What needs to be done: What you return should be each line of the data containing the string "alone".

Records supplied:
%%

-- ==== Sys2Proof/Laws/Host.lean ====
section
/-! SUPPORT. What a call of the host can do, said once: the interrupt word and its edges, the start of a Run call, and the
writes of SR. -/

namespace Sys2Proof.Machine

/-! ### The interrupt sample -/

/-- The interrupt word bit by bit: the peripheral's bit only (60_exceptions.md R293). -/
theorem interruptWord_getLsbD (cfg : Config) (asserted : Bool) (k : Nat) :
    (interruptWord cfg asserted).getLsbD k = (asserted && decide (k = cfg.uartIrqBit.val)) := by
  have hb := cfg.uartIrqBit.isLt
  cases asserted
  · simp [interruptWord]
  · simp only [interruptWord, if_true, BitVec.getLsbD_shiftLeft, BitVec.getLsbD_one, Bool.true_and]
    by_cases h : k = cfg.uartIrqBit.val
    · simp [h, hb]
    · have : k < cfg.uartIrqBit.val ∨ ¬k - cfg.uartIrqBit.val = 0 := by omega
      rcases this with h' | h' <;> simp [h, h']

/-- A rising edge of a permitted line (R290). -/
theorem edges_getLsbD (s : State) (w : Word) (k : Nat) :
    (s.edges w).getLsbD k = (w.getLsbD k && !s.picsr.getLsbD k && s.picmr.getLsbD k) := by
  by_cases h : k < 32
  · simp [State.edges, h]
  · simp [State.edges, BitVec.getLsbD_of_ge _ k (Nat.le_of_not_lt h)]

theorem edges_eq_zero {s : State} {w : Word}
    (h : ∀ k < 32, w.getLsbD k = true → s.picmr.getLsbD k = true → s.picsr.getLsbD k = true) : s.edges w = 0#32 := by
  apply BitVec.eq_of_getLsbD_eq
  intro k hk
  have := h k hk
  rw [edges_getLsbD]
  cases hw : w.getLsbD k <;> cases hm : s.picmr.getLsbD k <;> simp_all

/-- The edges of the word the bus presents: the peripheral's line, risen and permitted (R290, R293). -/
theorem edges_interruptWord (s : State) (asserted : Bool) :
    s.edges (interruptWord s.cfg asserted) ≠ 0#32 ↔
      asserted = true ∧ s.picsr.getLsbD s.cfg.uartIrqBit = false ∧ s.picmr.getLsbD s.cfg.uartIrqBit = true := by
  constructor
  · intro hne
    by_contra hc
    refine hne (edges_eq_zero fun k _ hw hm => ?_)
    rw [interruptWord_getLsbD, Bool.and_eq_true, decide_eq_true_eq] at hw
    obtain ⟨ha, rfl⟩ := hw
    by_contra hp
    exact hc ⟨ha, by simpa using hp, hm⟩
  · rintro ⟨ha, hp, hm⟩ h0
    have := edges_getLsbD s (interruptWord s.cfg asserted) s.cfg.uartIrqBit
    rw [h0, interruptWord_getLsbD, ha, hp, hm] at this
    simp at this

/-- A Run call starts with the external interrupt, or with its budget (R290). -/
theorem startRun_cases (n : Nat) (asserted : Bool) (s : State) :
    ((s.edges (interruptWord s.cfg asserted) ≠ 0#32 ∧ s.iee = true) ∧
        startRun n asserted s = dispatch .external s.pc { s with picsr := interruptWord s.cfg asserted }) ∨
      (¬(s.edges (interruptWord s.cfg asserted) ≠ 0#32 ∧ s.iee = true) ∧
        startRun n asserted s = { s with picsr := interruptWord s.cfg asserted, run := budgetStatus n }) := by
  by_cases h : s.edges (interruptWord s.cfg asserted) ≠ 0#32 ∧ s.iee = true
  · exact .inl ⟨h, by simp only [startRun, sampleInterrupts, if_pos h]⟩
  · exact .inr ⟨h, by simp only [startRun, sampleInterrupts, if_neg h]⟩

/-! ### The writes of SR -/

/-- What the calls of the host do to SR: Reset and the external interrupt set it to its reset value, SetSpReg of SR writes
it, and every other call keeps it. -/
theorem hostCall_sr {c : HostCall} {s t : State} (h : hostCall c s = .next t) :
    t.sr = s.sr ∨ t.sr = 0x00008001#32 ∨ ∃ a v, c = .setSpr a v ∧ decodeSpr a = .sr ∧ t.sr = v ||| srFO := by
  cases c with
  | reset => cases h; exact .inr (.inl rfl)
  | run n asserted =>
    cases h
    obtain ⟨_, hs⟩ | ⟨_, hs⟩ := startRun_cases n asserted s
    · rw [hs]; exact .inr (.inl rfl)
    · rw [hs]; exact .inl rfl
  | setReg r v => cases h; exact .inl (by simp)
  | setPc v => cases h; exact .inl rfl
  | setSpr a v =>
    cases h
    by_cases ha : decodeSpr a = .sr
    · exact .inr (.inr ⟨a, v, rfl, ha, by rw [ha]; rfl⟩)
    · exact .inl ((sprWrite_frame _ v s).2.2.2.2.2.2.2.2.2.2.2.1 ha)
  | loadImage offset bytes =>
    rw [hostCall, loadImage] at h
    split at h
    · cases h
    · split at h
      · cases h
      · cases h; exact .inl rfl
  | keypress b => cases h; exact .inl rfl
  | drainOutput => cases h; exact .inl rfl

end Sys2Proof.Machine
end

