/-- A transfer that is taken was not in a delay slot, and puts the next instruction into one (R137, R140). -/
theorem exec_taken {i : Instr} {s t : State} {target : Word} (ht : takenTarget i s = some target)
    (h : exec i s = .next t) : s.df = false ∧ TransfersTo target s t := by
  cases exec_effect h with
  | jumps _ hdf ht' | links _ hdf ht' => cases ht'.symm.trans ht; exact ⟨hdf, rfl, rfl, rfl⟩
  | writes _ _ _ _ _ hnone | goesOn _ _ hnone | flag _ _ hnone | raises _ _ hnone => cases hnone.symm.trans ht
  | stores _ _ _ _ _ hi => cases (takenTarget_of_dataAccess hi s).symm.trans ht
  | special _ _ _ hi | calls _ hi | returns hi => subst hi; cases ht

/-- How the step of a delay slot ends: at the target, halted in the slot, or in an exception that saves the address of the
transfer before it, with DSX set (40_fetch_and_sequencing.md R141, 60_exceptions.md R271). -/
def EndsDelaySlot (target slot : Word) (u : State) : Prop :=
  (u.pc = target ∧ u.df = false) ∨ (u.halted = true ∧ u.pc = slot ∧ u.df = true) ∨
    ∃ c, u.pc = vectorOf c ∧ u.epcr0 = slot - 4#32 ∧ u.esr0.getLsbD 13 = true ∧ u.df = false

theorem raise_endsDelaySlot {c : Cause} {s t : State} (hdf : s.df = true) (h : raise c s = .next t) :
    EndsDelaySlot s.dnpc s.pc t := by
  cases h
  exact .inr (.inr ⟨c, vector_eq_vectorOf c, by simp [hdf], by simp [hdf, srDSX], rfl⟩)

theorem exec_endsDelaySlot {i : Instr} {s t : State} (hdf : s.df = true) (h : exec i s = .next t) :
    EndsDelaySlot s.dnpc s.pc t := by
  cases exec_effect h with
  | writes | goesOn | flag | stores => exact .inl ⟨if_pos hdf, rfl⟩
  | special a b k =>
    obtain ⟨-, -, hwdf, hwdnpc, -⟩ := sprWrite_frame (decodeSpr (s.sprAddress a k)) (s.reg b) s
    exact .inl ⟨by rw [seqNext_pc, hwdf, hwdnpc, if_pos hdf], rfl⟩
  | jumps _ hout | links _ hout | calls _ _ hout | returns _ _ hout => cases hdf.symm.trans hout
  | raises c dev => exact raise_endsDelaySlot (s := { s with device := dev }) hdf rfl

theorem runWord_endsDelaySlot {w : Word} {s t : State} (hdf : s.df = true) (h : runWord w s = .next t) :
    EndsDelaySlot s.dnpc s.pc t := by
  obtain ⟨_, rfl⟩ | ⟨_, _, hraise⟩ | ⟨_, i, _, hexec⟩ := runWord_cases h
  · exact .inr (.inl ⟨rfl, rfl, hdf⟩)
  · exact raise_endsDelaySlot hdf hraise
  · exact exec_endsDelaySlot hdf hexec

theorem cycle_endsDelaySlot {s t : State} (hdf : s.df = true) (h : cycle s = .next t) :
    EndsDelaySlot s.dnpc s.pc t := by
  rw [← tickPhase_df] at hdf
  rw [← tickPhase_pc, ← tickPhase_dnpc]
  obtain ⟨_, hc⟩ | ⟨_, ⟨c, dev, hc⟩ | ⟨w, dev, _, hc⟩⟩ := cycle_cases s <;> rw [hc] at h
  · exact raise_endsDelaySlot hdf h
  · exact raise_endsDelaySlot (s := { tickPhase s with device := dev }) hdf h
  · exact runWord_endsDelaySlot (s := { tickPhase s with device := dev }) hdf h

theorem step_endsDelaySlot {s t : State} (hcycles : s.cycles = true) (hdf : s.df = true) (h : step s = .next t) :
    EndsDelaySlot s.dnpc s.pc t := by
  obtain ⟨_, hstep⟩ | ⟨hcall, _⟩ := step_cases s
  · rw [hstep] at h
    obtain ⟨u, hu, rfl⟩ := afterCycle_next h
    have hends := cycle_endsDelaySlot (by simpa using hdf) hu
    rw [spendBudget_pc, spendBudget_dnpc] at hends
    rw [(closeRun_eq u).1]
    exact hends
  · cases hcycles.symm.trans hcall

/-- Settles O24: the transfer leaves its target in DNPC with DF set, and the step after it ends a delay slot. -/
theorem delaySlotLaw : Obligations.DelaySlotLaw := by
  intro s t u w i target hcycles htick hfetch hhalt hdecode htarget hst htcycles htu
  rw [stepRunsTheDecodedInstruction s w i hcycles htick hfetch hhalt hdecode] at hst
  obtain ⟨v, hexec, rfl⟩ := afterCycle_next hst
  obtain ⟨hdf, hpc, hslot, hdnpc⟩ := exec_taken ((takenTarget_cycleState i s).trans htarget) hexec
  rw [tickPhase_pc, spendBudget_pc] at hpc
  rw [tickPhase_df, spendBudget_df] at hdf
  have hclosed := (closeRun_eq v).1
  have hpc' : (closeRun v).pc = s.pc + 4#32 := by rw [hclosed]; exact hpc
  have hdnpc' : (closeRun v).dnpc = target := by rw [hclosed]; exact hdnpc
  have hends := step_endsDelaySlot htcycles (by rw [hclosed]; exact hslot) htu
  rw [hpc', hdnpc', EndsDelaySlot, BitVec.add_sub_cancel] at hends
  exact ⟨hdf, hpc', hends⟩
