-- ==== Sys2Proof/Machine/Step.lean ====
section
/-! DEFINITION. One step of the machine. Inside a task run (spec/40_execute_loop.md R130, R131): while HALT is clear, one
instruction; when the HALT test finds HALT set, the exit (spec/60_exceptions.md R270). Outside a task run: the host's turn
(spec/70_reset_and_hazards.md R300, R303). Beside it, the load of one word where the step fetches. -/

namespace Sys2Proof.Machine

/-- What a step does after its instruction has been executed (R130). -/
def finish : Result → Result
  | .next s => .next (endStep s)
  | .fault r => .fault r
  | .refused r => .refused r

/-- `execute(w)` (R133): the decoded instruction, or `ReservedInstruction` for a reserved word. -/
def execute (w : Word) (s : State) : Result :=
  match decode w with
  | .instr i => exec i s
  | .reserved _ => execReserved w s

/-- One step. -/
def step (s : State) : Host.Outcome State Fault Refusal :=
  match s.phase with
  | .halted => .next (hostTurn s)
  | .running => if s.halt then .next (exitRun s) else finish (execute s.fetchWord s)

/-- The word `w`, `nbits` of it and zeros above, stored where the next step fetches, with the machine inside a task run and HALT clear so
that the very next step runs it. In IMEM the load stands for the host's write before a run (R303; log entry 3). -/
def State.withFetchWord (s : State) (nbits w : Nat) : State :=
  { s with
    imem := writeWord s.imem s.fetchAddr (BitVec.ofNat 32 (w % 2 ^ nbits))
    phase := .running }.clearHalt

end Sys2Proof.Machine
end

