/-- R231, R232, R266: MFC0 calls `CP0Read[s]`, writes its result to x[rt] (discarded when rt = 0), then counts the poll; a counter that
reaches STALE_LIMIT sets Stale and HALT. The handler's footprint is R14's; that TIMEOUT_REC is outside it is the model's reading of
the host-visible registers of R14 and R15 (log entry 10). -/
def Obligations.Mfc0Result : Prop :=
  WordsDecode 0xFFE00000#32 0x40000000#32 (fun w => .mfc0 (w.extractLsb' 16 5) (w.extractLsb' 11 4)) ∧
  ∀ (s : State) (rt : RegIdx) (sel : Cp0Sel),
    let r := Config.cp0Read sel s.host s.imem s.dmem s.cp0 s.draws
    ∃ t, exec (.mfc0 rt sel) s = .next t ∧ t.reg rt = (if rt = 0#5 then 0#32 else r.value) ∧ RegsBut rt s t ∧
      t.cp0 = r.cp0 ∧ t.vu = s.vu ∧ OneCall (.cp0Read sel) s t ∧ SameRun s t ∧ SameScheduler s t ∧ SameImem s t ∧ SameDmem s t ∧
      (∀ n : Cp0Sel, n ≠ sel → t.poll n = s.poll n) ∧
      t.poll sel = (if s.poll sel < Config.staleLimit then s.poll sel + 1 else s.poll sel) ∧
      (t.poll sel = Config.staleLimit → t.stale = true ∧ t.host = { r.host with status := r.host.status ||| 1#32 }) ∧
      (t.poll sel ≠ Config.staleLimit → t.stale = s.stale ∧ t.host = r.host)

/-- R233: MTC0 passes x[rt] to `CP0Write[s]`, whose effect is the handler's over the host-visible registers, the local store and the CP0-side
state (R14); no poll is counted. That TIMEOUT_REC is outside the handler's footprint is the model's reading of the host-visible
registers of R14 and R15 (log entry 10). -/
def Obligations.Mtc0Result : Prop :=
  WordsDecode 0xFFE00000#32 0x40800000#32 (fun w => .mtc0 (w.extractLsb' 16 5) (w.extractLsb' 11 4)) ∧
  ∀ (s : State) (rt : RegIdx) (sel : Cp0Sel),
    let r := Config.cp0Write sel (s.reg rt) s.host s.imem s.dmem s.cp0 s.draws
    ∃ t, exec (.mtc0 rt sel) s = .next t ∧ t.host = r.host ∧ t.cp0 = r.cp0 ∧ t.vu = s.vu ∧
      (∀ a : Addr, readByte t.imem a = lastWrite r.imemWrites a (readByte s.imem a)) ∧
      (∀ a : Addr, readByte t.dmem a = lastWrite r.dmemWrites a (readByte s.dmem a)) ∧
      OneCall (.cp0Write sel (s.reg rt)) s t ∧ SameRegs s t ∧ SameRun s t ∧ SameScheduler s t ∧ SameStale s t

/-- R234, R235: MFC2 and CFC2 write their handler's result to x[rt] (discarded when rt = 0) and change nothing else. That the handler
changes nothing is R14's footprint (R229), which the model follows over row I5 of spec/93_implementation_defined.md
(log entry 9). -/
def Obligations.MoveFromCop2Results : Prop :=
  WordsDecode 0xFFE00000#32 0x48000000#32 (fun w => .mfc2 (w.extractLsb' 16 5) (w.extractLsb' 11 5) (w.extractLsb' 7 4)) ∧
  WordsDecode 0xFFE00000#32 0x48400000#32 (fun w => .cfc2 (w.extractLsb' 16 5) (w.extractLsb' 11 5)) ∧
  ∀ (s : State) (rt vs rd : RegIdx) (e : Element),
    (∃ t, exec (.mfc2 rt vs e) s = .next t ∧ t.reg rt = (if rt = 0#5 then 0#32 else Config.mfc2 vs e s.vu s.draws) ∧
      RegsBut rt s t ∧ OneCall (.mfc2 vs e) s t ∧ SameUnits s t ∧ OnlyRegsAndUnits s t) ∧
    (∃ t, exec (.cfc2 rt rd) s = .next t ∧ t.reg rt = (if rt = 0#5 then 0#32 else Config.cfc2 rd s.vu s.draws) ∧
      RegsBut rt s t ∧ OneCall (.cfc2 rd) s t ∧ SameUnits s t ∧ OnlyRegsAndUnits s t)

/-- R236, R237: MTC2 and CTC2 pass x[rt] to their handler, which changes the vector-unit state alone: R14's footprint (R229), which the
model follows over row I5 of spec/93_implementation_defined.md (log entry 9). -/
def Obligations.MoveToCop2Results : Prop :=
  WordsDecode 0xFFE00000#32 0x48800000#32 (fun w => .mtc2 (w.extractLsb' 16 5) (w.extractLsb' 11 5) (w.extractLsb' 7 4)) ∧
  WordsDecode 0xFFE00000#32 0x48C00000#32 (fun w => .ctc2 (w.extractLsb' 16 5) (w.extractLsb' 11 5)) ∧
  ∀ (s : State) (rt vs rd : RegIdx) (e : Element),
    (∃ t, exec (.mtc2 rt vs e) s = .next t ∧ t.vu = Config.mtc2 (s.reg rt) vs e s.vu s.draws ∧ t.cp0 = s.cp0 ∧
      OneCall (.mtc2 (s.reg rt) vs e) s t ∧ SameRegs s t ∧ OnlyRegsAndUnits s t) ∧
    (∃ t, exec (.ctc2 rt rd) s = .next t ∧ t.vu = Config.ctc2 (s.reg rt) rd s.vu s.draws ∧ t.cp0 = s.cp0 ∧
      OneCall (.ctc2 (s.reg rt) rd) s t ∧ SameRegs s t ∧ OnlyRegsAndUnits s t)

/-- R238, R239: LWC2 and SWC2 pass the register number, the element, the signed unscaled offset and the base register's value to their
handler; LWC2 may change the vector-unit state alone, SWC2 data memory alone. That LWC2 leaves DMEM alone and SWC2 the vector-unit
state is the model's choice of R14 over the wider row I6 of spec/93_implementation_defined.md (log entry 9). -/
def Obligations.VectorLoadStoreResults : Prop :=
  WordsDecode 0xFC000000#32 0xC8000000#32
    (fun w => .lwc2 (w.extractLsb' 11 5) (w.extractLsb' 16 5) (w.extractLsb' 7 4) (w.extractLsb' 0 7).toInt (w.extractLsb' 21 5)) ∧
  WordsDecode 0xFC000000#32 0xE8000000#32
    (fun w => .swc2 (w.extractLsb' 11 5) (w.extractLsb' 16 5) (w.extractLsb' 7 4) (w.extractLsb' 0 7).toInt (w.extractLsb' 21 5)) ∧
  ∀ (s : State) (k vt base : RegIdx) (e : Element) (off : Int),
    (∃ t, exec (.lwc2 k vt e off base) s = .next t ∧ t.vu = Config.lwc2 k vt e off (s.reg base) s.dmem s.vu s.draws ∧
      t.cp0 = s.cp0 ∧ OneCall (.lwc2 k vt e off (s.reg base)) s t ∧ SameRegs s t ∧ OnlyRegsAndUnits s t) ∧
    (∃ t, exec (.swc2 k vt e off base) s = .next t ∧
      (∀ a : Addr, readByte t.dmem a =
        lastWrite (Config.swc2 k vt e off (s.reg base) s.dmem s.vu s.draws) a (readByte s.dmem a)) ∧
      OneCall (.swc2 k vt e off (s.reg base)) s t ∧ SameRegs s t ∧ SameRun s t ∧ SameScheduler s t ∧ SameStale s t ∧ SameHost s t ∧
      SameImem s t ∧ SameUnits s t)

/-! ## BREAK (spec/46_break_reserved.md) -/

/-- R250: BREAK sets BROKE and HALT; with INTR_ON_BREAK it also sets MI_INTR bit 0 and calls `CheckInterrupts`, which may then leave
anything in the four host-visible registers. Its code field is ignored. The step completes, PC update included, so in a delay slot the
PC is the committed target; without the callback the loop then stops and exits by path 1, HALT still set. -/
def Obligations.BreakResult : Prop :=
  WordsDecode 0xFC00003F#32 0x0000000D#32 (fun _ => .brk) ∧
  ∀ s : State,
    ∃ t, exec .brk s = .next t ∧ SameRegs s t ∧ SameRun s t ∧ SameScheduler s t ∧ SameStale s t ∧ SameImem s t ∧ SameDmem s t ∧
      SameUnits s t ∧
      (s.host.status.getLsbD 6 = false → t.host = { s.host with status := s.host.status ||| 3#32 } ∧ NoCall s t) ∧
      (s.host.status.getLsbD 6 = true →
        t.host = Config.hostOnCheck
          { s.host with status := s.host.status ||| 3#32, miIntr := s.host.miIntr ||| 1#32 } s.draws ∧
        OneCall .checkInterrupts s t) ∧
      (Executing s → decode s.fetchWord = .instr .brk →
        ∃ u, step s = .next u ∧
          (s.stage = .fetch → u.pc = (s.pc + 4#12) &&& 0xFFC#12) ∧ (s.stage = .commit → u.pc = s.token &&& 0xFFC#12) ∧
          (s.host.status.getLsbD 6 = false →
            Exiting u ∧ ∃ v, step u = .next v ∧ v.phase = .halted ∧ v.host.status = s.host.status ||| 3#32 ∧ v.pc = u.pc))
end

%%

Answer to this exercise:
/-- R236, R237: MTC2 and CTC2 pass x[rt] to their handler, which changes the vector-unit state alone: R14's footprint (R229), which the
handler; LWC2 may change the vector-unit state alone, SWC2 data memory alone. That LWC2 leaves DMEM alone and SWC2 the vector-unit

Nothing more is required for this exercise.